(The input begins)

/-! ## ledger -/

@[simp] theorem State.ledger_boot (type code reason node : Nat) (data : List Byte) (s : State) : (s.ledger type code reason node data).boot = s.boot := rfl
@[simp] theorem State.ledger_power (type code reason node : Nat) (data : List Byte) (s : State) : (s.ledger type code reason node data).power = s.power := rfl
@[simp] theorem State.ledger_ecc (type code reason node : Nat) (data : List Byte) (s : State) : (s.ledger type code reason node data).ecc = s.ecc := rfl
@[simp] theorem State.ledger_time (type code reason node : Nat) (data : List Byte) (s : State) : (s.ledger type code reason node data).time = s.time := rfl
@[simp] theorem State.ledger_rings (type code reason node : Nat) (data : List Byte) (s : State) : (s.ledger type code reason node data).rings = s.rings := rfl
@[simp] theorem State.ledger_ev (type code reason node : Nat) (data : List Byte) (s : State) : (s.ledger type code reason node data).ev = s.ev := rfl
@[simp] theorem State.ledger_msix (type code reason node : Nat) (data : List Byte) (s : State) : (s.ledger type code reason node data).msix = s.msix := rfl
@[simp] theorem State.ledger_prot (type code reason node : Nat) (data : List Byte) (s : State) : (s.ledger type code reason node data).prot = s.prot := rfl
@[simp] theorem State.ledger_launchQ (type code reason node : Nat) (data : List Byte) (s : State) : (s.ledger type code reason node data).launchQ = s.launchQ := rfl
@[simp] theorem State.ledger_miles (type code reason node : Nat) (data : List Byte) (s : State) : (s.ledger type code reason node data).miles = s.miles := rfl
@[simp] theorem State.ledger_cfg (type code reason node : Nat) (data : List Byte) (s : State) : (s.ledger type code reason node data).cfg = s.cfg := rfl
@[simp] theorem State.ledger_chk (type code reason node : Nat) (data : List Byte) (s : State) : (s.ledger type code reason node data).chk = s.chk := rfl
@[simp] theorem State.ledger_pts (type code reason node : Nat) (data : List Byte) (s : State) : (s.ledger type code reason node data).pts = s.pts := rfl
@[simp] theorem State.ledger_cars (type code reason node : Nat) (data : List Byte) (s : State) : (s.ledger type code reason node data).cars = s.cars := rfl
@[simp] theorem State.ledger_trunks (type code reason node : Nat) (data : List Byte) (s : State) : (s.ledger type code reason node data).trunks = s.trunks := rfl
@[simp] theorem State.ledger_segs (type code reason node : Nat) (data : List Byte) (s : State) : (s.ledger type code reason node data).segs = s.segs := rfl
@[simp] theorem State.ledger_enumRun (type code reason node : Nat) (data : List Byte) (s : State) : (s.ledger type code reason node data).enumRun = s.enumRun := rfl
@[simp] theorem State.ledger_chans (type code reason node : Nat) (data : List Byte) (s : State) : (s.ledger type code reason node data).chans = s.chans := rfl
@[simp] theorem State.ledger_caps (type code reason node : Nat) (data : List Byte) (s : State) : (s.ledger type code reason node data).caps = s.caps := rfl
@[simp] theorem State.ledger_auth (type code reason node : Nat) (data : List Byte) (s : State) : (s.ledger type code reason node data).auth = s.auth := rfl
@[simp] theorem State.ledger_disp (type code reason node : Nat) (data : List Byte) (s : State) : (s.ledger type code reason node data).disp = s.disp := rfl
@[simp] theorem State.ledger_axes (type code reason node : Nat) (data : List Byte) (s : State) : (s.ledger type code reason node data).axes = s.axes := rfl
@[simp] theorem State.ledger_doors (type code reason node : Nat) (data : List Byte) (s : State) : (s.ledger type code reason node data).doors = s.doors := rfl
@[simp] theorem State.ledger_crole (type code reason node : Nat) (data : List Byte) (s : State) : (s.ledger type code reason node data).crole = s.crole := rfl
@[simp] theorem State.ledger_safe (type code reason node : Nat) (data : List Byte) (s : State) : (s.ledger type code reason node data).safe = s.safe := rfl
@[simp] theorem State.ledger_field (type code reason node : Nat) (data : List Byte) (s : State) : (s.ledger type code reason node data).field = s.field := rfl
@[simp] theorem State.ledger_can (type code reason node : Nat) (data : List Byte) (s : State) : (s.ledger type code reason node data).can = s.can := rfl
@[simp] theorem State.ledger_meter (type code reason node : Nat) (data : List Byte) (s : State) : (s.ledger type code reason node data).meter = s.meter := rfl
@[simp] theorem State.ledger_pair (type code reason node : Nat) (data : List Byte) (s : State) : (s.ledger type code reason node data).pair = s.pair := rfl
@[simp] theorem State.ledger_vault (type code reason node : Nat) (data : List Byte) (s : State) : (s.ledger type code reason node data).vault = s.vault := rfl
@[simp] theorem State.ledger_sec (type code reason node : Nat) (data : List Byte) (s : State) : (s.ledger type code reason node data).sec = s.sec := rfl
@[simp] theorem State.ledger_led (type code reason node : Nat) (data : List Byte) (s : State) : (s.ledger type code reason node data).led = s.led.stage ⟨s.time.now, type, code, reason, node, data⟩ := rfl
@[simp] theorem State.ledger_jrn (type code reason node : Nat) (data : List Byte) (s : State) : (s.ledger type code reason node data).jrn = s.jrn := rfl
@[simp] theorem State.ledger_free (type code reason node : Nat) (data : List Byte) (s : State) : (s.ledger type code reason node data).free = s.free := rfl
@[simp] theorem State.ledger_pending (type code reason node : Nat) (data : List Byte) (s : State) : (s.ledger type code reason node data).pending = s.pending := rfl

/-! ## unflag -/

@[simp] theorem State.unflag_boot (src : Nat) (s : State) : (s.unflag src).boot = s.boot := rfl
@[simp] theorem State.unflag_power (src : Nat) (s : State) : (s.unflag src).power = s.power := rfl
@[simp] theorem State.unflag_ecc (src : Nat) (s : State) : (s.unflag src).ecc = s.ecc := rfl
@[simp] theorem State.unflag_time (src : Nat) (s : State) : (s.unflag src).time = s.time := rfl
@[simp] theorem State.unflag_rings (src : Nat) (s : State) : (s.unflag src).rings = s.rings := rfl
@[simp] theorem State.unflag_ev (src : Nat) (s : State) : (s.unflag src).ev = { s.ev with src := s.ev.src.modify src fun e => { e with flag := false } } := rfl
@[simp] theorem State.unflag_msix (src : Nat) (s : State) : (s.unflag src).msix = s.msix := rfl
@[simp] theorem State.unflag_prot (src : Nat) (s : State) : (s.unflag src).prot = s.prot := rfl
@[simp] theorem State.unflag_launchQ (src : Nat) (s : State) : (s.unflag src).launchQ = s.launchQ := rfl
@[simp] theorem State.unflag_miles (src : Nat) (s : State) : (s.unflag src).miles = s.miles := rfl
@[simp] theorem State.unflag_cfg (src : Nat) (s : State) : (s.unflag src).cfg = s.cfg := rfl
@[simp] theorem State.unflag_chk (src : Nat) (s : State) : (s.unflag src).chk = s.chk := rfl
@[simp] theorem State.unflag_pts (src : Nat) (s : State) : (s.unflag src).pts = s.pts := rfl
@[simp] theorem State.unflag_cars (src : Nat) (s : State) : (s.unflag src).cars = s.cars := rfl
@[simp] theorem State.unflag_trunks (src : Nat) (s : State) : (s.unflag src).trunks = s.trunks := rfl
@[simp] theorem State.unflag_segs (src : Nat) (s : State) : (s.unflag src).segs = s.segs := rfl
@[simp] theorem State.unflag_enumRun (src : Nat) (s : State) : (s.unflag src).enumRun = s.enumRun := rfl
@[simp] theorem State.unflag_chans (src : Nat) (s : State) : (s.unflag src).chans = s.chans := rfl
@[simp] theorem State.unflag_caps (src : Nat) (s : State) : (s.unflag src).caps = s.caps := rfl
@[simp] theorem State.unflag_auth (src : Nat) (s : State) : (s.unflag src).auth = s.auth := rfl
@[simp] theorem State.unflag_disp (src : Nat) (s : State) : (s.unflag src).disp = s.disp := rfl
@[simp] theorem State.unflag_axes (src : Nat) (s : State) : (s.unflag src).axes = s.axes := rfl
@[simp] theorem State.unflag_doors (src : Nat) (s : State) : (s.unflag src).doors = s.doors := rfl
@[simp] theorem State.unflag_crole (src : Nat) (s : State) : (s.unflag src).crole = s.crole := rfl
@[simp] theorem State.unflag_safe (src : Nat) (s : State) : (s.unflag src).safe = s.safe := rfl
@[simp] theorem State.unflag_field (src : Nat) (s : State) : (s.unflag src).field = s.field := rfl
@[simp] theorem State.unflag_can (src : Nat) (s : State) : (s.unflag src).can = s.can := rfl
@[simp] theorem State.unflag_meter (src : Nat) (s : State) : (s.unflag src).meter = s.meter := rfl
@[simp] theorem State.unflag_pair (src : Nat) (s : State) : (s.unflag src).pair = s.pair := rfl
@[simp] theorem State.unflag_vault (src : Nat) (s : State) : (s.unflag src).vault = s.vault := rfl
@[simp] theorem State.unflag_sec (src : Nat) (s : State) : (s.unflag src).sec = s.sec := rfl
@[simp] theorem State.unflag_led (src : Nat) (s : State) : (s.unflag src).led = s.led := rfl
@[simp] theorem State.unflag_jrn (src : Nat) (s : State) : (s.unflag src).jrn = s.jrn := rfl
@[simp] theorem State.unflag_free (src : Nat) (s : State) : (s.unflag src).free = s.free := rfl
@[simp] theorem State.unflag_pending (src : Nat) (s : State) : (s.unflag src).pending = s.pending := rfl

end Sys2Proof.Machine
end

(The input ends)

Look over the data above and show each line that contains "cars".

## [Answer box]
@[simp] theorem State.ledger_cars (type code reason node : Nat) (data : List Byte) (s : State) : (s.ledger type code reason node data).cars = s.cars := rfl
@[simp] theorem State.unflag_cars (src : Nat) (s : State) : (s.unflag src).cars = s.cars := rfl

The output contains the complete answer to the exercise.